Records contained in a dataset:

-- ==== Sys2Proof/Certificates/Slice0/Obligations.lean ====
section
/-!
DEFINITION. The statements for the provers, each a Prop of its own: decoding, the steps of a team's words, the slot operations of the
five kinds, traps, and the steps of the units. Where a statement rests on a choice of the model its docstring names the log entry.
-/
open Sys2Proof Sys2Proof.Machine

/-! ## Steps and words -/

/-- One step: the next pending step of the agenda is the one taken, unless its packet waits for a line that a copy owns (R246, R313); with
nothing pending, the device takes one of the steps that would change something, or ends the clock; which one is free (R4; the order is the
model's, log entry 1). -/
def Obligations.StepOrder : Prop :=
  (∀ (s : State) (i : Instr) (rest : List Instr), s.agenda = i :: rest →
    (s.hostWaits i = false → step s = exec i { s.hostServed with agenda := rest, ticked := false }) ∧
      (s.hostWaits i = true → step s = (s.hostRecall i).ownStep)) ∧
  (∀ s : State, s.agenda = [] →
    ∃ i, step s = exec i { s with ticked := false, fresh := s.fresh + 1 } ∧
      (i = .eventCounterIncrement ∨ (i ∈ s.candidates ∧ ∃ t, exec i s = .next t ∧ t ≠ s)))

/-- When the word in progress of a team holds an operation, running it is exec of the decoded instruction at that state: every slot
operation of the opcode table, with its commit counted (R391). -/
def Obligations.WordRunsDecodedInstruction : Prop :=
  ∀ (s u : State) (z k : Nat) (t : Team) (c : Ctx) (o : OpSt), s.teams.get? z = some t → t.ctx = some c → c.ops[k]? = some o →
    o.op.ins.kind.isSome = true → exec o.op.ins { s with cur := some z } = .next u →
    s.execOp z k =
      (if ((((u.teams.get? z).bind Team.ctx).bind fun c => c.ops[k]?).map OpSt.st == some .done) && o.st != .done then
        ({ u with cur := none } : State).countTeam z 0x03 1 else { u with cur := none })

/-- WORD_FETCH: a team that wants its next word, whose token parcel names an entry of its window installed in the decode table whose
parity holds, gets the word that the entry's bits decode to, with the parcel after the word's immediates (R71 steps 1 to 5, R73), unless a
commit of the address-range table holds the fetch (R268). -/
def Obligations.FetchGivesDecodedWord : Prop :=
  ∀ (s s' u : State) (z e : Nat) (t : Team) (q : Part) (x : DEntry) (p : BitVec 16) (w : Word3) (imms : List (BitVec 15)),
    s.teams.get? z = some t → t.wantsFetch = true → s.refilling z = false →
    s.fetchHeld (coreOf z) t.tmode t.asid t.root t.pc.toNat = false →
    s.parcel z t t.pc.toNat = .ok (s', p) → p.getLsbD 15 = false → s'.parts.get? (partOf z) = some q →
    (p.extractLsb' 0 15).toNat < (t.win q).len → q.find (t.win q) t.asid (p.extractLsb' 0 15).toNat = some e →
    q.table.get? e = some x → x.bad = false → decodeWord x.bits = .ok w →
    ({ s' with parts := s'.parts.put (partOf z) (q.touch ((t.win q).set0 (p.extractLsb' 0 15).toNat) e) } : State).immParcels z t
      (p.extractLsb' 0 15).toNat w.nimm ((t.pc.toNat + 2) % 2 ^ 57) = .ok (u, imms) →
    exec (.wordFetch z) s = .next ((u.updTeam z fun t' => { t' with
      fetched := some ⟨t.pc, BitVec.ofNat 64 ((t.pc.toNat + 2 * (1 + w.nimm)) % 2 ^ 57), wordImm imms, (p.extractLsb' 0 15).toNat, w⟩,
      waiting := false }).checkBreak z)

/-- The word's immediate is Σ pⱼ·2^(15j), sign-extended from bit 15N − 1 to 64 bits, and 0 when N = 0; four parcels give a 60-bit
immediate; and the frame of a trap, at offset 0x90, records the immediate of the trapped word (R53, R70). -/
def Obligations.ImmediateValue : Prop :=
  (wordImm [] = 0 ∧ ∀ (l : List (BitVec 15)) (v : Nat), l ≠ [] → l.length ≤ 4 → v = (l.zipIdx.map fun x => x.1.toNat * 2 ^ (15 * x.2)).sum →
    (wordImm l).toInt = if v < 2 ^ (15 * l.length - 1) then (v : Int) else (v : Int) - 2 ^ (15 * l.length)) ∧
  (∀ (t : Team) (f : Flt) (c : Ctx) (held : AL SlotBits) (rep : List Landing), t.ctx = some c →
    ∃ (b : List Byte) (r : List (Nat × List Byte × Bool)), frameBytes t (t.frameHead f) held rep = (0, b, false) :: r ∧
      leNat ((b.drop 0x90).take 8) = c.imm.toNat)

/-- DICT_REFILL: the k-th refill of a partition, once it is served, reads the 32 bytes at DBASE + 32·token; when they decode, the entry
is installed under the team's tag and the word goes to every waiting team; else each of them faults, with the check, the positions and
the reason of the refusal (R57, R73, R74, R320). -/
def Obligations.RefillDecodesEntry : Prop :=
  ∀ (s s' : State) (part k : Nat) (p : Part) (r : Refill) (l : List Byte),
    s.parts.get? part = some p → p.refills[k]? = some r → r.started = true → r.pre = none → l.length = 32 →
    s.fetchHeld (part / 4) r.sys r.asid r.root ((r.base.toNat + 32 * r.token) % 2 ^ 57) = false →
    (s.updPart part fun p => startRefills { p with refills := p.refills.eraseIdx k }).fetchBytes (part / 4) r.sys r.asid r.root
      ((r.base.toNat + 32 * r.token) % 2 ^ 57) 32 = .ok (s', l) →
    (∀ w, decodeWord (leWord 256 l) = .ok w → exec (.dictRefill part k) s = .next (r.teams.foldl (fun s z => s.refilled z r.token (.ok w))
      (s'.updPart part fun p => p.install ⟨r.winBase, r.winSets, r.base, 0, r.sys⟩ ⟨r.token, r.base, r.asid, r.sys, leWord 256 l, false⟩)))
    ∧ (∀ f, decodeWord (leWord 256 l) = .error f → exec (.dictRefill part k) s = .next (r.teams.foldl (fun s z =>
      s.refilled z r.token (.error ⟨2, BitVec.ofNat 32 (4 + 2 ^ 3 * r.token + 2 ^ 18 * f.check + 2 ^ 21 * f.pos.toNat + 2 ^ 24 * f.sub
        + (if r.sys then 2 ^ 28 else 0)), BitVec.ofNat 64 ((r.base.toNat + 32 * r.token) % 2 ^ 57), 3, 0, 0⟩))
      (s'.count (part / 4) 0x08 part false 1)))

/-- TEAM_SELECTION, once in a clock for each partition and in ascending order of a core's partitions: with no bank row owed, the word that
occupies the partition runs its next clock; else the selected team's word begins and runs its first clock, or what stops the word is done.
The team selected is a ready team of the partition whose last issue is oldest, and the lowest slot among those (R37, R84, R313). -/
def Obligations.SelectionRunsWord : Prop :=
  (∀ (s : State) (part : Nat) (p : Part), s.rowsDue part = false → s.parts.get? part = some p → s.turn (0x1000 + part) = 0 →
    s.turn (part / 4) ≤ part % 4 →
    let had (u : State) : State := (u.takeTurn (0x1000 + part) 1).takeTurn (part / 4) (part % 4)
    (∀ z, p.busy = some z → exec (.teamSelection part) s = .next (had (s.wordClock z))) ∧
    (p.busy = none → ∀ z t e, s.select part = some z → s.teams.get? z = some t → t.drains = false →
      (s.plan z = some (e, none) → exec (.teamSelection part) s = .next (had ((s.beginWord z e).wordClock z))) ∧
      (∀ slot f, s.plan z = some (e, some (slot, .fault f)) →
        exec (.teamSelection part) s = .next (had ((s.updTeam z fun _ => e.t).takeTrap z f))))) ∧
  (∀ (s : State) (part : Nat), (s.turn (0x1000 + part) ≠ 0 ∨ part % 4 < s.turn (part / 4)) → exec (.teamSelection part) s = .next s) ∧
  (∀ (s : State) (part z : Nat), s.select part = some z →
    ∃ t, s.teams.get? z = some t ∧ s.ready z t = true ∧ z / 16 = part ∧
      ∀ y u, y / 16 = part → s.teams.get? y = some u → s.ready y u = true →
        t.lastIssue < u.lastIssue ∨ (t.lastIssue = u.lastIssue ∧ z ≤ y))

/-! ## Encodings -/

/-- The worked encodings of the spec: the word of R97 and its neighbours at their entries, one operation of each engine kind, and the
refused entry of the dictionary program (R61 to R64, R79, R127). -/
def Obligations.WrittenWordsDecode : Prop :=
  decodeTableWord 256 0x20002000040BE8C0000000000000000000000000000000000000000000000000 =
    some (.suBr (some .lt) (.reg 1) (.reg 2) (.const 26)) ∧
  decodeTableWord 256 0x4000231C06440C8A000000000000000000000000000000000000000000000000 =
    some (.vaFma (some 8) .rz 7 (.reg 1) (.queue 2 1) (.reg 3)) ∧
  decodeTableWord 256 0x6000161410000000000000000000000000000000000000000000000000000000 =
    some (.vbPopc none 5 (.reg 4)) ∧
  decodeTableWord 256 0x8002100A13000149058000000000000000000000000000000000000000000000 =
    some (.muLdg (some 20) .vm 2 4 (.imm 0) ⟨1, 5, .dev⟩) ∧
  decodeTableWord 256 0xA0020240F0446030200000000000000000000000000000000000000000000000 =
    some (.xuMma 2 0 1 (.const 0) (.queue 1 0) (.imm 0) ⟨3, 2, .core⟩) ∧
  decodeWord 0x508220100408014800000000010E0B0000010100000002141784000000000000 =
    .ok ⟨1, some ⟨.va, false, 0x20100408014800000000, .vaFadd (some 20) .fmode 4 (.reg 1) (.reg 2)⟩,
      some ⟨.mu, false, 0x010E0B00000101000000, .muLds none .vm 3 2 (.imm 0) ⟨1, 1, .core⟩⟩,
      some ⟨.su, false, 0x02141784000000000000, .suAdd 5 (.reg 5) (.const 1)⟩⟩ ∧
  decodeWord 0x6400161410000000000000002C18000000000006000000000000000000000000 =
    .error ⟨4, 0, 3⟩

/-- Decode and encode agree: every word that passes the checks of R79, of up to three operations with every operand at every value its
encoding admits, is decoded from its dictionary entry, operand for operand; no bit of an encoding is dropped (R57 to R64, R79). -/
def Obligations.DecodeOfEncodedWord : Prop := ∀ w : Word3, w.Encoded → decodeWord w.entry = .ok w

» **To do**: The entries above hold a line with "immediate; and the" and a later line with "(s.updPart part fun". Write out exactly those lines and all lines between, nothing more.

» **Output of the exercise**:
immediate; and the frame of a trap, at offset 0x90, records the immediate of the trapped word (R53, R70). -/
def Obligations.ImmediateValue : Prop :=
  (wordImm [] = 0 ∧ ∀ (l : List (BitVec 15)) (v : Nat), l ≠ [] → l.length ≤ 4 → v = (l.zipIdx.map fun x => x.1.toNat * 2 ^ (15 * x.2)).sum →
    (wordImm l).toInt = if v < 2 ^ (15 * l.length - 1) then (v : Int) else (v : Int) - 2 ^ (15 * l.length)) ∧
  (∀ (t : Team) (f : Flt) (c : Ctx) (held : AL SlotBits) (rep : List Landing), t.ctx = some c →
    ∃ (b : List Byte) (r : List (Nat × List Byte × Bool)), frameBytes t (t.frameHead f) held rep = (0, b, false) :: r ∧
      leNat ((b.drop 0x90).take 8) = c.imm.toNat)

/-- DICT_REFILL: the k-th refill of a partition, once it is served, reads the 32 bytes at DBASE + 32·token; when they decode, the entry
is installed under the team's tag and the word goes to every waiting team; else each of them faults, with the check, the positions and
the reason of the refusal (R57, R73, R74, R320). -/
def Obligations.RefillDecodesEntry : Prop :=
  ∀ (s s' : State) (part k : Nat) (p : Part) (r : Refill) (l : List Byte),
    s.parts.get? part = some p → p.refills[k]? = some r → r.started = true → r.pre = none → l.length = 32 →
    s.fetchHeld (part / 4) r.sys r.asid r.root ((r.base.toNat + 32 * r.token) % 2 ^ 57) = false →
    (s.updPart part fun p => startRefills { p with refills := p.refills.eraseIdx k }).fetchBytes (part / 4) r.sys r.asid r.root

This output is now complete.